/-- An operation on an image slot ends with a reason. -/
def endOp (s : State) (j : ImgOp) (reason : Nat) : State :=
  let s := imgLast s j.part j.slot reason j.tag
  let s := if reason = 0 then s else loadRefused s j.part j.slot reason
  imgAnswer s j.href j.reply reason

/-- An operation leaves its engine. -/
def dropJob (s : State) (stack id : Nat) : State := s.modEngine stack fun e => { e with jobs := e.jobs.filter fun j => j.id != id }

end Sys2Proof.Machine
end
====
Begin with the line holding "its engine. -/" and end with the last line of the material. Write out those lines exactly, and only those.

- _Answer to this problem_
/-- An operation leaves its engine. -/
def dropJob (s : State) (stack id : Nat) : State := s.modEngine stack fun e => { e with jobs := e.jobs.filter fun j => j.id != id }

end Sys2Proof.Machine
end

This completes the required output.